Yeah, well I think D'Aubigne beats him at that!


----------



## PointyHaired Calvinist (Jun 20, 2012)

What does that say about me that I enjoy Schaff and D'Aubigne?


----------



## NB3K (Jun 20, 2012)

PointyHaired Calvinist said:


> What does that say about me that I enjoy Schaff and D'Aubigne?



I don't know. I enjoy them both too. I love history!


----------



## Grimmson (Jun 20, 2012)

py3ak said:


> He has an amazing ability to write about interesting things in a dull way.
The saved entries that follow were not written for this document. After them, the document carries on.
/-- A request that is held or stuck is not accepted (R46, R47, R99) and stays pending; it blocks its own agent, whose requests
keep their order (R48, R51), and, if it brings input to an instance, the later RXB and EOF of that instance (R46, R48); any other
request of another agent is served past it. The pending list, the blocking of the waiting request's agent for every reason of a
hold or a stuck request, and the order of one instance's input across agents are the model's reading (log entries 6, 7 and 17):
R46 says it of `BufferFull` and of the instance's transport. -/
def Obligations.WaitingRequestStaysPending : Prop :=
  ∀ s a b i j f, s.pending = [a, b] → decode a.message = .ok i → exec i s = .fault f → decode b.message = .ok j →
    (a.agent = b.agent → step s = .next s) ∧
    (∀ inst, transportInst i = some inst → transportInst j = some inst → step s = .next s) ∧
    (a.agent ≠ b.agent → (∀ inst, transportInst i = some inst → transportInst j ≠ some inst) →
      ∀ t, exec j { s with pending := [a] } = .next t → step s = .next t ∧ t.pending = [a])

/-! ### Encodings -/

/-- Words written out from R57, R63 to R65 and R71 decode to what they stand for. The operand bytes behind the op byte, and the
instance byte behind a key, are the model's layout (log entry 1), which R70 does not give. -/
def Obligations.SpecWordsDecode : Prop :=
  decode ⟨.op, [0x01, 0x00, 0xC0]⟩ = .ok (.rxb 0 0xC0) ∧
  decode ⟨.op, [0x02, 0x00]⟩ = .ok (.eof 0) ∧
  decode ⟨.op, [0x10, 0x00, 0xC0, 0x41]⟩ = .ok (.enc 0x00 [0xC0, 0x41]) ∧
  decode ⟨.op, [0x12, 0x0C, 0x00]⟩ = .ok (.typb 12 0) ∧
  decode ⟨.op, [0x31, 0x2F]⟩ = .ok (.cdec 0x2F) ∧
  decode ⟨.rxclass, [0xDB, 0x00, 0x00]⟩ = .ok (.nEsc 0) ∧
  decode ⟨.rxclass, [0x42, 0x01, 0x00]⟩ = .ok (.eViol 0 0x42) ∧
  decode ⟨.ctrl8, [0xA4]⟩ = .ok (.ctrlI 2 0 5) ∧
  decode ⟨.ctrl8, [0x3F]⟩ = .ok (.uSabm 1) ∧
  decode ⟨.pid8, [0xF0]⟩ = .ok .pidNoLayer3 ∧
  decode ⟨.op, [0x06]⟩ = .error .badOp

/-- Every well-formed instruction is read back from its own bytes, every operand included (R70, R71, R57, R63 to R65; the
operand layout is the model's choice, log entry 1). -/
def Obligations.DecodeOfEncodeIsTheInstruction : Prop :=
  ∀ i : Instr, i.wellFormed = true → decode (encode i) = .ok i

/-- Bytes that decode are the encoding of what they decode to, so no two messages stand for one instruction. R74 gives a request
one op code and a fixed list of operands; that only one spelling of the operands is read is the model's layout (log entry 1),
and that any other bytes are refused its choice (log entry 2). -/
def Obligations.EncodeOfDecodeIsTheMessage : Prop :=
  ∀ (m : Message) (i : Instr), decode m = .ok i → encode i = m

/-- R57: the 9-bit key of a received byte selects one row, and RXB does what that row does. That a row is an instruction of its
own is the model's choice (log entry 3). -/
def Obligations.RxbRunsTheRowOfItsKey : Prop :=
  ∀ s inst d b, s.dfr[inst]? = some d →
    ∃ row, decodeKey inst (BitVec.ofNat 9 ((if d.esc = .escaped then 256 else 0) + b.toNat)) = some row ∧
      exec (.rxb inst b) s = exec row s

/-- A row of the RXCLASS table presented where the key of its byte and the instance's escape state is another row's is refused:
the model's choice (log entry 3), which R57 leaves open. -/
def Obligations.RowRefusedWhereItsKeySelectsAnother : Prop :=
  ∀ s inst d, s.dfr[inst]? = some d →
    (d.esc = .escaped → exec (.nEsc inst) s = .refused .rowNotSelected ∧
      exec (.nDelim inst) s = .refused .rowNotSelected ∧ ∀ b, exec (.nData inst b) s = .refused .rowNotSelected) ∧
    (d.esc = .normal → exec (.eTesc inst) s = .refused .rowNotSelected ∧
      exec (.eTdelim inst) s = .refused .rowNotSelected ∧ ∀ b, exec (.eViol inst b) s = .refused .rowNotSelected) ∧
    (∀ b, b = 0xC0 ∨ b = 0xDB → exec (.nData inst b) s = .refused .rowNotSelected) ∧
    ∀ b, b = 0xDC ∨ b = 0xDD → exec (.eViol inst b) s = .refused .rowNotSelected

/-- R63, R64: a control byte selects one row of its table, and CDEC does what that row does. That a row is an instruction of its
own is the model's choice (log entry 3). -/
def Obligations.CdecRunsTheRowOfItsByte : Prop :=
  ∀ c s, ∃ row, decodeCtrl c = some row ∧ exec (.cdec c) s = exec row s

/-- R65: a protocol-ID byte selects one row of its table, and PDEC does what that row does. That a row is an instruction of its
own is the model's choice (log entry 3). -/
def Obligations.PdecRunsTheRowOfItsByte : Prop :=
  ∀ p s, ∃ row, decodePid p = some row ∧ exec (.pdec p) s = exec row s

/-! ### Refusals -/

/-- R72: an op byte outside the sixteen is no instruction, and an operation of the sixteen is refused exactly when an operand is
outside its domain, the instance does not exist or an SSID clamps to 16. `BadOp` is the reason R139 gives. That a step takes the
first pending request, whatever requests of other agents stand behind it, is the model's service in list order (log entry 6,
DESIGN CHOICE; R51 lets another agent's go first). Bytes behind a good op code that are not its operands are refused too, by the
model's own `malformed` (log entry 2), and are not spoken of here. -/
def Obligations.RefusedExactlyOutsideTheDomain : Prop :=
  (∀ op xs, op ∉ ([0x01, 0x02, 0x03, 0x04, 0x05, 0x10, 0x11, 0x12, 0x13, 0x20, 0x21, 0x30, 0x31, 0x32, 0x40, 0x50] : Bytes) →
    decode ⟨.op, op :: xs⟩ = .error .badOp ∧
    ∀ agent rest s, s.pending = ⟨agent, ⟨.op, op :: xs⟩⟩ :: rest → step s = .refused .badOp) ∧
  ∀ i s, (encode i).space = .op → ((∃ r, exec i s = .refused r) ↔ ¬ Admits s i)

/-- R72, R139: the reason of a refusal for the instance number, of TYPB, of SPLIT and of ADEC; those of AENC and UIB are
`AencChecksInOrder` and `UibChecksDestinationFirst`. R139 gives `BadInst` to RXB, EOF, POP, STAT and RST; that the RXCLASS rows
have it too is the model's choice (log entry 3). -/
def Obligations.RefusalReasons : Prop :=
  ∀ s : State,
    (∀ i inst, target i = some inst → s.dfr.length ≤ inst → exec i s = .refused .badInst) ∧
    (∀ port command, 15 < port ∨ 15 < command → exec (.typb port command) s = .refused .operandRange) ∧
    exec (.split []) s = .refused .emptyFrame ∧
    (∀ a, a.length ≠ 7 → exec (.adec a) s = .refused .notSevenBytes)

/-- R81, R140: the order of AENC's checks. -/
def Obligations.AencChecksInOrder : Prop :=
  ∀ s name ssid hi3 ext,
    ((∃ c ∈ name, 127 < c.toNat) → exec (.aenc name ssid hi3 ext) s = .refused .nameNot7Bit) ∧
    ((∀ c ∈ name, c.toNat ≤ 127) →
      (7 < hi3 ∨ 1 < ext → exec (.aenc name ssid hi3 ext) s = .refused .operandRange) ∧
      (hi3 ≤ 7 → ext ≤ 1 → s.cfg.ssidClampMax = .sixteen → 16 ≤ ssid →
        exec (.aenc name ssid hi3 ext) s = .refused .ssidSixteen))

/-- R140: UIB checks the whole destination address before the source address, under either SSID_CLAMP_MAX. -/
def Obligations.UibChecksDestinationFirst : Prop :=
  ∀ s sn ss dn ds payload padlen,
    ((∃ c ∈ dn, 127 < c.toNat) → exec (.uib sn ss dn ds payload padlen) s = .refused .nameNot7Bit) ∧
    ((∀ c ∈ dn, c.toNat ≤ 127) →
      (s.cfg.ssidClampMax = .sixteen → 16 ≤ ds →
        exec (.uib sn ss dn ds payload padlen) s = .refused .ssidSixteen) ∧
      (clampSsid s.cfg.ssidClampMax ds ≠ 16 →
        ((∃ c ∈ sn, 127 < c.toNat) → exec (.uib sn ss dn ds payload padlen) s = .refused .nameNot7Bit) ∧
        ((∀ c ∈ sn, c.toNat ≤ 127) → s.cfg.ssidClampMax = .sixteen → 16 ≤ ss →
          exec (.uib sn ss dn ds payload padlen) s = .refused .ssidSixteen)))

/-! ### The deframer, one byte at a time -/

/-- R92: an ESCAPE in Normal. -/
def Obligations.EscapeByteEntersEscaped : Prop :=
  ∀ s i d, s.dfr[i]? = some d → d.closed = false → d.esc = .normal →
    exec (.rxb i 0xDB) s = .next { s with dfr := s.dfr.set i { d with esc := .escaped } } ∧
    exec (.nEsc i) s = .next { s with dfr := s.dfr.set i { d with esc := .escaped } }

/-- R93: a DELIMITER in Normal, with room in the queue where it pushes. -/
def Obligations.DelimiterEndsTheFrame : Prop :=
  ∀ s i d, s.dfr[i]? = some d → d.closed = false → d.esc = .normal →
    (d.buf = [] → exec (.rxb i 0xC0) s = .next s ∧ exec (.nDelim i) s = .next s) ∧
    (d.buf ≠ [] → (∀ m, s.cfg.queueDepth = some m → d.q.length < m) →
      exec (.rxb i 0xC0) s = .next { s with dfr := s.dfr.set i { d with q := d.q ++ [d.buf], buf := [] } } ∧
      exec (.nDelim i) s = .next { s with dfr := s.dfr.set i { d with q := d.q ++ [d.buf], buf := [] } })

/-- R94: any other byte in Normal, with room in the buffer. -/
def Obligations.OrdinaryByteIsAppended : Prop :=
  ∀ s i d b, s.dfr[i]? = some d → d.closed = false → d.esc = .normal → b ≠ 0xC0 → b ≠ 0xDB →
    (∀ m, s.cfg.maxFrameBytes = some m → d.buf.length < m) →
    exec (.rxb i b) s = .next { s with dfr := s.dfr.set i { d with buf := d.buf ++ [b] } } ∧
    exec (.nData i b) s = .next { s with dfr := s.dfr.set i { d with buf := d.buf ++ [b] } }

/-- R95: a TRANS_ESCAPE in Escaped, with room in the buffer. -/
def Obligations.TransEscapeAppendsEscape : Prop :=
  ∀ s i d, s.dfr[i]? = some d → d.closed = false → d.esc = .escaped →
    (∀ m, s.cfg.maxFrameBytes = some m → d.buf.length < m) →
    exec (.rxb i 0xDD) s = .next { s with dfr := s.dfr.set i { d with buf := d.buf ++ [0xDB], esc := .normal } } ∧
    exec (.eTesc i) s = .next { s with dfr := s.dfr.set i { d with buf := d.buf ++ [0xDB], esc := .normal } }

/-- R96: a TRANS_DELIMITER in Escaped, with room in the buffer. -/
def Obligations.TransDelimiterAppendsDelimiter : Prop :=
  ∀ s i d, s.dfr[i]? = some d → d.closed = false → d.esc = .escaped →
    (∀ m, s.cfg.maxFrameBytes = some m → d.buf.length < m) →
    exec (.rxb i 0xDC) s = .next { s with dfr := s.dfr.set i { d with buf := d.buf ++ [0xC0], esc := .normal } } ∧
    exec (.eTdelim i) s = .next { s with dfr := s.dfr.set i { d with buf := d.buf ++ [0xC0], esc := .normal } }

/-- R97: any other byte in Escaped drops the frame in progress and is consumed, 0xC0 and 0xDB included. -/
def Obligations.ViolationDropsTheFrame : Prop :=
  ∀ s i d b, s.dfr[i]? = some d → d.closed = false → d.esc = .escaped → b ≠ 0xDC → b ≠ 0xDD →
    exec (.rxb i b) s = .next { s with dfr := s.dfr.set i { d with buf := [], esc := .normal } } ∧
    exec (.eViol i b) s = .next { s with dfr := s.dfr.set i { d with buf := [], esc := .normal } }

/-- R22: after an accepted byte an instance is Escaped exactly when the byte was ESCAPE received in Normal. -/
def Obligations.EscapedExactlyAfterEscape : Prop :=
  ∀ s t i d b, s.dfr[i]? = some d → exec (.rxb i b) s = .next t →
    ∃ d', t.dfr[i]? = some d' ∧ (d'.esc = .escaped ↔ d.esc = .normal ∧ b = 0xDB)

/-- R46: at the buffer bound every appending byte is stuck, and only such a byte; POP, STAT and RST are not (POP where the
queue holds a frame). R46 and R91 test for equality with the bound: that a longer buffer is stuck too is the model's reading
(log entry 11, DEDUCED). -/
def Obligations.FullBufferIsStuck : Prop :=
  ∀ s i d, s.dfr[i]? = some d →
    (∀ b, exec (.rxb i b) s = .fault .stuckBufferFull ↔
      d.closed = false ∧ (∃ m, s.cfg.maxFrameBytes = some m ∧ m ≤ d.buf.length) ∧
      ((d.esc = .normal ∧ b ≠ 0xC0 ∧ b ≠ 0xDB) ∨ (d.esc = .escaped ∧ (b = 0xDC ∨ b = 0xDD)))) ∧
    (∃ t, exec (.stat i) s = .next t) ∧ (∃ t, exec (.rst i) s = .next t) ∧ (d.q ≠ [] → ∃ t, exec (.pop i) s = .next t)

/-- R47: a byte that would push is held exactly while the queue is at its bound, and a POP makes room for it. R47 and R91 test
for equality with the bound: that a longer queue holds too is the model's reading (log entry 11, DEDUCED). -/
def Obligations.FullQueueHolds : Prop :=
  ∀ s i d, s.dfr[i]? = some d →
    (∀ b, exec (.rxb i b) s = .fault .holdQueueFull ↔
      d.closed = false ∧ d.esc = .normal ∧ b = 0xC0 ∧ d.buf ≠ [] ∧
      ∃ m, s.cfg.queueDepth = some m ∧ m ≤ d.q.length) ∧
    (∀ m t, d.closed = false → d.esc = .normal → d.buf ≠ [] → s.cfg.queueDepth = some m → d.q.length = m →
      exec (.pop i) s = .next t → exec (.rxb i 0xC0) t =
        .next { t with dfr := t.dfr.set i { d with q := d.q.tail ++ [d.buf], buf := [] } })

/-! ### Closure, consumption, status, reset -/

/-- R98: EOF on an open and on a closed instance, and what a closed instance accepts. -/
def Obligations.EofClosesTheInstance : Prop :=
  ∀ s i d, s.dfr[i]? = some d →
    (d.closed = false →
      exec (.eof i) s = .next { s with dfr := s.dfr.set i { esc := .normal, buf := [], q := d.q, closed := true } }) ∧
    (d.closed = true → exec (.eof i) s = .fault .stuckClosed ∧ (∀ b, exec (.rxb i b) s = .fault .stuckClosed) ∧
      (d.q ≠ [] → ∃ t, exec (.pop i) s = .next t) ∧ (∃ t, exec (.stat i) s = .next t) ∧ ∃ t, exec (.rst i) s = .next t)

/-- R99: POP returns and removes the oldest frame, holds on an empty open instance and is stuck on an empty closed one. -/
def Obligations.PopTakesTheOldestFrame : Prop :=
  (∀ (s : State) i, s.dfr.length ≤ i → exec (.pop i) s = .refused .badInst) ∧
  ∀ s i d, s.dfr[i]? = some d →
    (∀ f rest, d.q = f :: rest → exec (.pop i) s =
      .next { s with dfr := s.dfr.set i { d with q := rest }, results := s.results ++ [.frame f] }) ∧
    (d.q = [] → d.closed = false → exec (.pop i) s = .fault .holdQueueEmpty) ∧
    (d.q = [] → d.closed = true → exec (.pop i) s = .fault .stuckClosedEmpty)

/-- R31, R100: STAT returns the status view in every state and writes nothing. -/
def Obligations.StatReturnsTheView : Prop :=
  (∀ (s : State) i, s.dfr.length ≤ i → exec (.stat i) s = .refused .badInst) ∧
  ∀ s i d, s.dfr[i]? = some d → exec (.stat i) s = .next { s with results := s.results ++ [.status
    { escaped := d.esc = .escaped, bufLen := d.buf.length, qLen := d.q.length, closed := d.closed }] }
I disagree, I have not found his writings dull at all.


----------



## py3ak (Jun 20, 2012)

NB3K said:


> py3ak said:
> 
> 
> > He has an amazing ability to write about interesting things in a dull way.
> ...



D'Aubigne is a decent writer: Schaff is not terribly good at writing (or at writing well, since obviously the mechanical production of works was not very difficult for him), and interjects ridiculous remarks along the way.


----------



## NB3K (Jun 21, 2012)

py3ak said:


> interjects ridiculous remarks along the way.


.

Can you please give me an example like vol. and page so I can see for myself what you are speaking about. I am not questioning you, but I want to see for myself what you are speaking about.


----------



## py3ak (Jun 21, 2012)

How dare you question me?!

Philip Schaff, _History of the Christian Church_, v.2, ch.6,§76, p.267
"Art reaches its real perfection in worship, as an embodiment of devotion in beautiful forms, which afford a pure pleasure, and at the same time excite and promote devotional feeling."


----------